Hacker News new | ask | show | jobs
by jader201 267 days ago
I see these complaints on HN a lot, and maybe it’s anecdotal, but I just don’t see this in the real world these days.

If someone shares a sheet with me, it’s for the intended purpose of sharing data and/or visualizations of that data.

I’ve always been a huge fan of spreadsheets, and the rare times I’ve encountered them being misused, it was a long time ago, and not near enough to make me an “anti-spreadsheet” person.

It sounds like these anti-spreadsheet people need to find a new place to work and/or new coworkers.

Either way people shouldn’t be anti-spreadsheets because some people misuse them. That doesn’t change the fact that they’re a great tool for tracking/sharing/visualizing data.

7 comments

> I see these complaints on HN a lot, and maybe it’s anecdotal, but I just don’t see this in the real world these days.

It happens all the time where I work. I don't want to be specific, but we have lots of examples here. In some cases people don't like the core software, so they work around it by tracking things on a spreadsheet. And sometimes that spreadsheet disappears (in one case, it was being kept on an XLSX on a USB thumb drive, but the thumb drive got corrupted and we lost some very important data.)

The availability angle changes things quite a bit. Having a single source of truth online sheet is much different than a file that is passed around.
This is anecdotal bias even now. The number of these monster spreadsheets running organizations that should be more sophisticated than they are would most likely keep anyone here up at night.
I was part of a team helping a Fortune 500 company whose inventory system was basically a master spreadsheet that maybe 8 people in the company actually had write access to. Everyone reported numbers up to them and the spreadsheet had read only views for purchase order projections.
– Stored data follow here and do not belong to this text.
-- ==== Sys2Proof/Decode.lean ====
section
/-! DEFINITION. The opcode table, the operand size classes, byte order, the decoder (total on any
bytes, rejecting by name) and the encoder (spec/30_encoding.md R60 to R72). -/

namespace Sys2Proof

/-- R21, R46: the high byte of a Word, which lies at the lower address. -/
def hiByte (w : Word) : Byte := w.extractLsb' 8 8

/-- R21, R46: the low byte of a Word. -/
def loByte (w : Word) : Byte := w.extractLsb' 0 8

/-- R17: `hi ++ lo`, the Word with the given high and low bytes. -/
def wordOf (hi lo : Byte) : Word := hi ++ lo

/-- R61: the operand size classes. -/
inductive SizeClass
  | z | b | w | bw | ww
  deriving DecidableEq, Repr

/-- R61: how many operand bytes follow the opcode. -/
def SizeClass.operandBytes : SizeClass → Nat
  | .z => 0
  | .b => 1
  | .w => 2
  | .bw => 3
  | .ww => 4

/-- R64: the class column of the opcode table. -/
def Opcode.sizeClass : Opcode → SizeClass
  | .halt => .z
  | .out => .w
  | .writeWord => .ww
  | .writeByte => .bw
  | .push => .b
  | .pop => .b
  | .mov => .bw
  | .call => .b
  | .ret => .z
  | .input => .b
  | .noop => .z

/-- R61, R70: "1 + operand-size-in-bytes", a function of the opcode alone. -/
def Opcode.length (o : Opcode) : Nat := 1 + o.sizeClass.operandBytes

/-- R63: the operand-order flag of a class-BW row, none for the other classes. -/
def Opcode.wordFirst (order : WbOrder) : Opcode → Option Bool
  | .mov => some true
  | .writeByte => some (decide (order = .wordFirst))
  | .halt | .out | .writeWord | .push | .pop | .call | .ret | .input | .noop => none

/-- R64: the opcode bytes, "fixed, must be reproduced bit-exact". UNVERIFIED literals but for 0x00
and 0x08, unsafe (log 18). -/
def opcodeTable : List (Byte × Opcode) :=
  [(0x00, .halt), (0x03, .out), (0x04, .writeWord), (0x05, .writeByte), (0x06, .push),
   (0x07, .pop), (0x08, .mov), (0x09, .call), (0x0A, .ret), (0x0B, .input), (0x90, .noop)]

/-- R66, R72: the row an opcode byte names, `none` when the byte is unknown. -/
def opcodeOf (op : Byte) : Option Opcode :=
  (opcodeTable.find? fun row => row.1 == op).map Prod.snd

/-- R64, R65: the byte a row's instructions begin with. -/
def Opcode.byte : Opcode → Byte
  | .halt => 0x00
  | .out => 0x03
  | .writeWord => 0x04
  | .writeByte => 0x05
  | .push => 0x06
  | .pop => 0x07
  | .mov => 0x08
  | .call => 0x09
  | .ret => 0x0A
  | .input => 0x0B
  | .noop => 0x90

/-- R61, R63 to R65, R81: read a row's operand fields in stream order, each at its offset from the
opcode's address, through a reader of byte fields and a reader of word fields. The first field that
cannot be read decides the error. -/
def Opcode.readOperands {ε : Type} (order : WbOrder)
    (byteAt : Nat → Except ε Byte) (wordAt : Nat → Except ε Word) : Opcode → Except ε Instr
  | .halt => .ok .halt
  | .out => do
      let a ← wordAt 1
      return .out a
  | .writeWord => do
      let v ← wordAt 1
      let a ← wordAt 3
      return .writeWord v a
  | .writeByte =>
      match order with
      | .byteFirst => do
          let v ← byteAt 1
          let a ← wordAt 2
          return .writeByte v a
      | .wordFirst => do
          let a ← wordAt 1
          let v ← byteAt 3
          return .writeByte v a
  | .push => do
      let r ← byteAt 1
      return .push r
  | .pop => do
      let r ← byteAt 1
      return .pop r
  | .mov => do
      let v ← wordAt 1
      let r ← byteAt 3
      return .mov v r
  | .call => do
      let r ← byteAt 1
      return .call r
  | .ret => .ok .ret
  | .input => do
      let x ← byteAt 1
      return .input x
  | .noop => .ok .noop

/-- R61, R63, R64: the offsets from the opcode's address of a row's word fields, in stream order:
the fields whose read is checked (R81). -/
def Opcode.wordOffsets (order : WbOrder) : Opcode → List Nat
  | .out => [1]
  | .writeWord => [1, 3]
  | .writeByte =>
      match order with
      | .byteFirst => [2]
      | .wordFirst => [1]
  | .mov => [1]
  | .halt | .push | .pop | .call | .ret | .input | .noop => []

/-- Why bytes are no instruction. -/
inductive DecodeError
  /-- There is no opcode byte. -/
  | noBytes
  /-- R66: the opcode byte is not in the table. -/
  | unknownOpcode (op : Byte)
  /-- The bytes end before the instruction's last operand byte. -/
  | truncated (opcode : Opcode)
  deriving DecidableEq, Repr

/-- A byte field read from the instruction's own bytes. -/
def byteField (o : Opcode) (bytes : List Byte) (k : Nat) : Except DecodeError Byte :=
  match bytes[k]? with
  | some b => .ok b
  | none => .error (.truncated o)

/-- R62: a word field read from the instruction's own bytes, high byte at the lower offset. -/
def wordField (o : Opcode) (bytes : List Byte) (k : Nat) : Except DecodeError Word := do
  let hi ← byteField o bytes k
  let lo ← byteField o bytes (k + 1)
  return wordOf hi lo

/-- R60, R64, R72: the decoder, on a list of bytes in stream order. It gives the instruction and the
bytes after it. -/
def decode (order : WbOrder) : List Byte → Except DecodeError (Instr × List Byte)
  | [] => .error .noBytes
  | op :: operands =>
      match opcodeOf op with
      | none => .error (.unknownOpcode op)
      | some o => do
          let i ← o.readOperands order (byteField o (op :: operands)) (wordField o (op :: operands))
          return (i, (op :: operands).drop o.length)

/-- R64, R65: the bytes of an instruction in stream order. -/
def encode (order : WbOrder) : Instr → List Byte
  | .halt => [0x00]
  | .out a => [0x03, hiByte a, loByte a]
  | .writeWord v a => [0x04, hiByte v, loByte v, hiByte a, loByte a]
  | .writeByte v a =>
      match order with
      | .byteFirst => [0x05, v, hiByte a, loByte a]
      | .wordFirst => [0x05, hiByte a, loByte a, v]
  | .push r => [0x06, r]
  | .pop r => [0x07, r]
  | .mov v r => [0x08, hiByte v, loByte v, r]
  | .call r => [0x09, r]
  | .ret => [0x0A]
  | .input x => [0x0B, x]
  | .noop => [0x90]

/-- R70: the longest instruction's length in bytes. -/
def maxLength : Nat := 5

/-- The bytes of an instruction numbered as spec/opcode_table.json numbers its bits: bit 0 is the
least significant bit of the first byte, and every bit from `nbits` up is 0. -/
def tableBytes (nbits w : Nat) : List Byte :=
  (List.range maxLength).map fun k =>
    if 8 * k < nbits then BitVec.ofNat 8 (w / 2 ^ (8 * k)) else 0

/-- The instruction this hardware's decoder (WB_ORDER = ByteFirst, R10) reads from table bits. -/
def decodeTableWord (nbits w : Nat) : Option Instr :=
  match decode Config.hardware.wbOrder (tableBytes nbits w) with
  | .ok (i, _) => some i
  | .error _ => none

end Sys2Proof
end

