-- ==== Sys2Proof/Machine/HaltNoop.lean ====
section
/-! DEFINITION. `halt` and `noop` (spec/41_halt_noop.md). Every meaning here and in the other family
files starts at the state of the fetch, with `ip` at the opcode's address a0, and performs R82's
advance itself before its handler (log 9). -/

namespace Sys2Proof.Machine

/-- R100: stop the engine. -/
def execHalt (s : State) : Host.Outcome State Fault Refusal :=
  .next ((s.advance .halt).halt .explicit)

/-- R101: no effect beyond the cycle's own advance. -/
def execNoop (s : State) : Host.Outcome State Fault Refusal :=
  .next (s.advance .noop)

end Sys2Proof.Machine
end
To say that it was a nightmare was an understatement. They were willing to dump vast sums of money to get something better, but they'd homebrewed so many human processes to deal with the spreadsheet that they struggled to adapt to a more conventional way of doing things.

Found the GAP employee.

And if you aren't this story could have come from one.

Not GAP, not even clothing, but still retail.
This depends a lot on what you do. Try working with a decision analyst sometime. The entire economic model with a decision tree and monte carlo analysis of cost overruns, etc for a multi-trillion dollar decision will literally be a arcanely-complex spreadsheet or two on someone's laptop.

With that said, it's still a great tool for the job because the different stakeholders can inspect it.

>I just don’t see this in the real world these days

Lol. Go to literally any bank. They all have a legion of accountant,analyists that's sole job is to maintain their little fiefdom of spreadsheets that only they understand.

If most people knew just how held together by string,tape and gum the banking industry is there would be a run on the banks.

There is also always some 75+yo part time guy that maintains some sort of critical system. He always says, "I want to retire but they keep throwing more money at me"

My big gripe with spreadsheets is just that there's a lot of bloat on top of the spreadsheet which makes large datasets difficult to work with.

Otherwise, I find them to be great deliverables.

How large are you talking about? Have you tried https://rowzero.io?
>but I just don’t see this in the real world these days

May be due to the fact you're a single datapoint and not omnipresent at every company. What a weird argument.